The only political party that Lukashenko ever belonged to was the Communist Party of the Soviet Union. According to Parker, “Lukashenko’s positive opinion of the USSR, as well as the preservation of Soviet national holidays and a rejection of nationalism, have all found favor with the older generation.”

Despite the capitalist counterrevolution in 1991, Belarus was able to restore some of the socialist programs of the Soviet era.  Parker points out that the first thing Lukashenko did upon election was double the minimum wage. All education is free, including higher education.

Parker adds, “Communist and socialist governments the world over have always had literacy and education programmes as core principles.  Belarus has continued in this tradition.  This is in stark contrast to the decline in public service spending in the other former Soviet republics.

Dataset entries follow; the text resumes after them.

-- ==== Sys2Proof/Machine/State.lean ====
section
/-! DEFINITION. The state of the 3210: one structure for each block, holding the state the block owns
(chapter 0, Block overview), the events each block has yet to take, the pins, and the queue of
commands. -/

namespace Sys2Proof.Machine

/-- The tap unit (chapter 1). `entries` is the tap table it works by: the active bank's, until it has
taken the cycle start of a swap (R150). `inbox` holds the cycle starts it has yet to take, oldest
first. -/
structure TapUnit where
  entries : Tab 192 TapEntry
  records : Tab 192 TapRecord
  inbox   : List CycleStart
deriving DecidableEq, Repr

/-- The cross-connect (chapter 2). The force table holds at each point the record of that point, if
there is one (R40). `reports` holds the tap reports it has yet to take, oldest first. `unseen` is the model's own (log
entry 23): how many of the newest of them are of one cell whose samples the cross-connect may not have seen yet (R38). -/
structure CrossConnect where
  entries : Tab 128 BindEntry
  records : Tab 128 PointRecord
  forces  : Tab 128 (Option ForceRecord)
  reports : List TapReport
  inbox   : List CycleStart
  unseen  : Nat
deriving DecidableEq, Repr

/-- The raising side of the notice unit (chapter 3). A gate is OPEN when its entry is `true`. -/
structure NoticeUnit where
  entries       : Tab 48 WatchEntry
  records       : Tab 48 WatchRecord
  queue         : List Notice
  gates         : Tab 4 Bool
  raised        : Word32
  acknowledged  : Word32
  lost          : Word32
  withdrawn     : Word32
  absorbedTotal : Word32
  tapReports    : List TapReport
  pointReports  : List WaitingReport
  inbox         : List CycleStart
deriving DecidableEq, Repr

/-- The delivery side of the notice unit (chapter 4). -/
structure DeliveryUnit where
  budget        : Nat
  retryInterval : Nat
  attempts      : Nat
  inFlight      : List FlightRecord
  sequence      : Byte
  inbox         : List CycleStart
deriving DecidableEq, Repr

/-- The publisher (chapter 5). `generation` is that of the bank whose records it works by (R88, R97). -/
structure Publisher where
  entries    : Tab 4 PublishRecord
  records    : Tab 4 PublishRuntime
  generation : Word16
  reports    : List PointReport
  inbox      : List CycleStart
deriving DecidableEq, Repr

/-- Where cycle starts come from (chapter 6). -/
inductive CycleState where
  | following
  | holdover
  | originating
deriving DecidableEq, Repr

/-- Cycle timing (chapter 6): `divide`, `period` and `watchLimit` are D, T and W. -/
structure CycleTiming where
  count          : Word16
  state          : CycleState
  divide         : Nat
  period         : Nat
  watchLimit     : Nat
  prescaleCount  : Nat
  periodCount    : Nat
  missed         : Nat
  established    : Bool
  skewCount      : Word32
  conflictCount  : Word32
deriving DecidableEq, Repr

/-- A port's line state (R115). -/
inductive LineState where
  | down
  | up
deriving DecidableEq, Repr

/-- The ten counters of a port (R131). -/
structure PortCounters where
  received         : Word32
  checkErrors      : Word32
  lateCells        : Word32
  misplaced        : Word32
  clashes          : Word32
  blocked          : Word32
  forwardDrops     : Word32
  derivedDrops     : Word32
  discardedDown    : Word32
  placeReplaced    : Word32
deriving DecidableEq, Repr

/-- A port (chapter 7). `signal` is what its receiver last reported; `sending` is the cell in
transmission. The field port has no RESPONSE and no NOTICE queue: the two lists stay empty there. -/
structure PortState where
  line       : LineState
  signal     : Bool
  goodRun    : Nat
  badRun     : Nat
  cyclePlace : Option Cell
  forward    : List Cell
  response   : List Cell
  derived    : List Cell
  notice     : List Cell
  forwardRun : Nat
  sending    : Option Cell
  counters   : PortCounters
deriving DecidableEq, Repr

/-- Where an edit session stands (R135). -/
inductive BankState where
  | idle
  | editing
  | validating
  | armed
deriving DecidableEq, Repr

/-- When a swap is to be taken (chapter 8.2). -/
inductive Target where
  | none
  | next
  | atCount (count : Word16)
deriving DecidableEq, Repr

/-- How the most recent session ended or last failed (chapter 8.2). -/
inductive SessionOutcome where
  | none
  | committed
  | rejected
  | late
  | leaseExpired
  | aborted
deriving DecidableEq, Repr

/-- The five tables of a bank (chapter 10.4). -/
inductive TableName where
  | tap
  | bind
  | watch
  | publish
  | policy
deriving DecidableEq, Repr

/-- Why a validation failed (R146). -/
inductive Reason where
  | ownStation
  | staleLimit
  | sourceDisabled
  | duplicateSource
  | sourceCount
  | subjectDisabled
  | levelHoldoff
deriving DecidableEq, Repr

/-- The first validation failure found (R146). -/
structure FirstError where
  table  : TableName
  index  : Nat
  reason : Reason
deriving DecidableEq, Repr

/-- The bank unit (chapter 8). `inbox` holds the counts of the cycle starts it has yet to take: it takes
each before any other block does and passes it on with its answer (R149). -/
structure BankUnit where
  active         : Bank
  shadow         : Option Bank
  state          : BankState
  owner          : Option Originator
  lease          : Nat
  leaseRemaining : Nat
  target         : Target
  targetPassed   : Bool
  generation     : Word16
  lastOutcome    : SessionOutcome
  firstError     : Option FirstError
  inbox          : List Word16
deriving DecidableEq, Repr

/-- The scope of a RESET-PART (R168). -/
inductive Scope where
  | runtime
  | full
deriving DecidableEq, Repr

/-- Where the response of a pending RESET-PART stands (R169): waiting in the trunk RESPONSE queue, in
transmission, or gone (sent to its end, discarded or flushed). DEDUCED (log entry 17). -/
inductive ResponseStage where
  | queued
  | sending
  | gone
deriving DecidableEq, Repr

/-- The engine state with the pending scope (chapter 9, R168). -/
inductive EngineState where
  | running
  | resetPending (scope : Scope) (response : ResponseStage)
deriving DecidableEq, Repr

/-- The kind of the most recent reset (R171). -/
inductive ResetCause where
  | powerOn
  | resetLine
  | full
  | runtime
deriving DecidableEq, Repr

/-- The nine indicators as the low nine bits of the indicator mask (chapter 10.4). -/
abbrev Indicators := BitVec 9

/-- The management engine (chapter 9). -/
structure Engine where
  station      : Byte
  queue        : List Request
  state        : EngineState
  indicators   : Indicators
  resetCause   : ResetCause
  requestDrops : Word32
deriving DecidableEq, Repr

/-- The state of the part. `pending` is the queue of the commands that wait, first in, first out;
`resetLine` is whether the reset line is held active; `straps` is what the strap lines last read; `drawn` is the model's
own: how many tap reports the cross-connect has ever taken, to which `Config.samplesUnseen` is applied (log entry 23). -/
structure State where
  pending   : List Instr
  resetLine : Bool
  straps    : Byte
  drawn     : Nat
  tap       : TapUnit
  xc        : CrossConnect
  notice    : NoticeUnit
  delivery  : DeliveryUnit
  publisher : Publisher
  cycle     : CycleTiming
  trunk     : PortState
  field     : PortState
  bank      : BankUnit
  engine    : Engine
deriving DecidableEq, Repr

/-- What stops the part: nothing does. The manual gives every event an effect in every state, so the
type has no reason in it; no meaning faults. -/
inductive Fault where
deriving DecidableEq, Repr

/-- Why a command has no meaning. -/
inductive Refusal where
  /-- Raised by `exec` alone, for a command that has no meaning yet; safe. No arm raises it. -/
  | notModelled (mnemonic : String)
deriving DecidableEq, Repr

/-- Ten counters at 0 (R131). -/
def zeroCounters : PortCounters := ⟨0, 0, 0, 0, 0, 0, 0, 0, 0, 0⟩

/-- A port right after power-on (R115, R133). That its receiver has signal and that no cell is in
transmission are DESIGN CHOICES (log entries 3 and 16). -/
def State.resetPort : PortState where
  line       := .down
  signal     := true
  goodRun    := 0
  badRun     := 0
  cyclePlace := none
  forward    := []
  response   := []
  derived    := []
  notice     := []
  forwardRun := 0
  sending    := none
  counters   := zeroCounters

/-- The part right after power-on, its reset line not held and its straps as log entry 2 says. That `drawn` starts at 0
is a DESIGN CHOICE (log entry 23). -/
def State.reset : State where
  pending   := []
  resetLine := false
  straps    := Config.resetStraps
  drawn     := 0
  tap       := ⟨emptyBank.taps, Tab.fill 192 (initialTap emptyTapEntry), []⟩
  xc        := ⟨emptyBank.binds, Tab.fill 128 (initialPoint emptyBindEntry none), Tab.fill 128 none, [], [], 0⟩
  notice    := ⟨emptyBank.watches, Tab.fill 48 initialWatch, [], Tab.fill 4 false, 0, 0, 0, 0, 0, [], [], []⟩
  delivery  := ⟨2, 8, 3, [], 0, []⟩
  publisher := ⟨emptyBank.publish, Tab.fill 4 resetPublish, 0, [], []⟩
  cycle     := ⟨0, .following, 9, 1000, 4, 9, 1000, 0, false, 0, 0⟩
  trunk     := State.resetPort
  field     := State.resetPort
  bank      := ⟨emptyBank, none, .idle, none, 0, 0, .none, false, 0, .none, none, []⟩
  engine    := ⟨Config.resetStraps, [], .running, 0, .powerOn, 0⟩

end Sys2Proof.Machine
end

“Maternity leave in Belarus is also extended to those who adopt babies. … Few Belarusian pensioners will have the luxury cars or the latest computers, but they will be able to afford food, fuel and the essentials that allow them to enjoy a peaceful retirement.  Belarusian life expectancy is higher than in all former Soviet states with the exception of Georgia.”

Imperialist threats to sovereignty and stability

Belarus’s government has its contradictions. While Belarus still maintains features from its socialist history as part of the Soviet Union, it lost other socialist features during and after the USSR’s collapse.  The people have some legitimate grievances against Lukashenko, especially regarding his response to the COVID-19 pandemic.

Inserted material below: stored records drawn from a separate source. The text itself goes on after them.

/-- R118, R129, R130, R169: the cell that a port's arbiter picks, what the pick leaves, and what it does to the
response of a pending RESET-PART. The stages of that response (in transmission from the pick that empties the RESPONSE
queue, gone at the trunk's next pick, and gone from then on) are the model's reading (log entry 17). -/
def Obligations.ArbiterPicksInOrderWithAFairShare : Prop :=
  ∀ (p : Port) (s : State), s.resetLine = false →
    let ps := s.port p
    let fill := withCheck ⟨0, 0, s.engine.station, 0, 0, 0, 0, 0, 0⟩
    let becomes := fun q : PortState => ∃ t, exec (.transmitterPick p) s = .next t ∧
      (p = .field ∨ s.engine.state = .running → t = s.setPort p q) ∧
      { t with engine := { t.engine with state := s.engine.state } } = s.setPort p q
    (ps.line = .down → becomes { ps with sending := some fill }) ∧
    (ps.line = .up →
      (∀ c, ps.cyclePlace = some c → becomes { ps with cyclePlace := none, sending := some c, forwardRun := 0 }) ∧
      (∀ c rest, ps.cyclePlace = none → ps.forward = c :: rest →
        ps.forwardRun < 7 ∨ (ps.response = [] ∧ ps.derived = [] ∧ ps.notice = []) →
        becomes { ps with forward := rest, sending := some c, forwardRun := min 7 (ps.forwardRun + 1) }) ∧
      (ps.cyclePlace = none → ps.forward = [] ∨ ps.forwardRun = 7 →
        (∀ c rest, ps.response = c :: rest →
          becomes { ps with response := rest, sending := some c, forwardRun := 0 }) ∧
        (∀ c rest, ps.response = [] → ps.derived = c :: rest →
          becomes { ps with derived := rest, sending := some c, forwardRun := 0 }) ∧
        (∀ c rest, ps.response = [] → ps.derived = [] → ps.notice = c :: rest →
          becomes { ps with notice := rest, sending := some c, forwardRun := 0 })) ∧
      (ps.cyclePlace = none → ps.forward = [] → ps.response = [] → ps.derived = [] → ps.notice = [] →
        becomes { ps with sending := some fill, forwardRun := 0 })) ∧
    (p = .trunk → ∀ scope,
      (s.engine.state = .resetPending scope .sending →
        ∃ t, exec (.transmitterPick p) s = .next t ∧ t.engine.state = .resetPending scope .gone) ∧
      (s.engine.state = .resetPending scope .gone →
        ∃ t, exec (.transmitterPick p) s = .next t ∧ t.engine.state = .resetPending scope .gone) ∧
      (s.engine.state = .resetPending scope .queued →
        ∃ t, exec (.transmitterPick p) s = .next t ∧
          t.engine.state = .resetPending scope (if ps.response ≠ [] ∧ t.trunk.response = [] then .sending else .queued)))

/-! ### Cycle timing -/

/-- R103, R106, R107, R109, R110: an expiry of the interval timer reloads it and acts by the cycle state; the
one that brings the missed count to W enters HOLDOVER. That the command is an expiry whatever the two counters hold
(log entry 6), and that ENTER_HOLDOVER is the whole expiry (log entry 5), are the model's. -/
def Obligations.ExpiriesActByTheCycleState : Prop :=
  ∀ s : State, s.resetLine = false →
    let c := s.cycle
    let missed := min 255 (c.missed + 1)
    let enters := c.state = .following ∧ c.established = true ∧ 0 < c.watchLimit ∧ c.watchLimit ≤ missed
    let reloaded := { c with prescaleCount := c.divide, periodCount := c.period }
    let cell := fun flags : BitVec 4 => withCheck ⟨1, flags, s.engine.station, 0, 0, 0, 0, c.count + 1, 0⟩
    let started := { s.bank with inbox := s.bank.inbox ++ [c.count + 1] }
    (c.state = .following → c.established = false → exec .intervalTimerExpiry s = .next { s with cycle := reloaded }) ∧
    (c.state = .following → c.established = true → ¬enters →
      exec .intervalTimerExpiry s = .next { s with cycle := { reloaded with missed := missed } }) ∧
    (enters →
      exec .intervalTimerExpiry s = .next
        { s with
          cycle := { reloaded with missed := missed, state := .holdover, count := c.count + 1 },
          bank := started, field := cyclePlacedFor (cell 1) s.field,
          engine := { s.engine with indicators := s.engine.indicators ||| 0x040 } } ∧
      exec .enterHoldover s = .next
        { s with
          cycle := { reloaded with missed := missed, state := .holdover, count := c.count + 1 },
          bank := started, field := cyclePlacedFor (cell 1) s.field,
          engine := { s.engine with indicators := s.engine.indicators ||| 0x040 } }) ∧
    (c.state = .holdover → exec .intervalTimerExpiry s = .next
      { s with
        cycle := { reloaded with missed := missed, count := c.count + 1, established := true },
        bank := started, field := cyclePlacedFor (cell 1) s.field }) ∧
    (c.state = .originating → exec .intervalTimerExpiry s = .next
      { s with
        cycle := { reloaded with count := c.count + 1, established := true },
        bank := started, trunk := cyclePlacedFor (cell 0) s.trunk, field := cyclePlacedFor (cell 0) s.field })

Taking advantage of these grievances, Washington and the Belarus opposition use problems caused by the pandemic as a pretext against Belarus’s sovereignty — despite the U.S. government’s own mishandling of the pandemic crisis.

As of this writing, the opposition’s future is still hazy.  What is clear, however, is that Lukashenko’s opposition welcomes support from the pro-fascist Maidan movement in Ukraine and from U.S. imperialism. This makes the Belarus opposition similar to the pro-capitalist protesters in Hong Kong, which U.S. imperialist politicians and Western white supremacists embrace.

Anti-imperialists and revolutionaries inside the U.S. must oppose any U.S. involvement in other countries’ affairs. Washington’s policies aim at instability in Belarus. Ukraine’s Maidan movement encourages a pro-fascist coup. These are both a threat to Belarus’s workers.

U.S. imperialist and fascist hands off Belarus!

The author dedicates this article to the memory of Workers World Party founder Rosemary Neidenberg (1921-2020), who requested that he analyze U.S. imperialism’s threat to Belarus.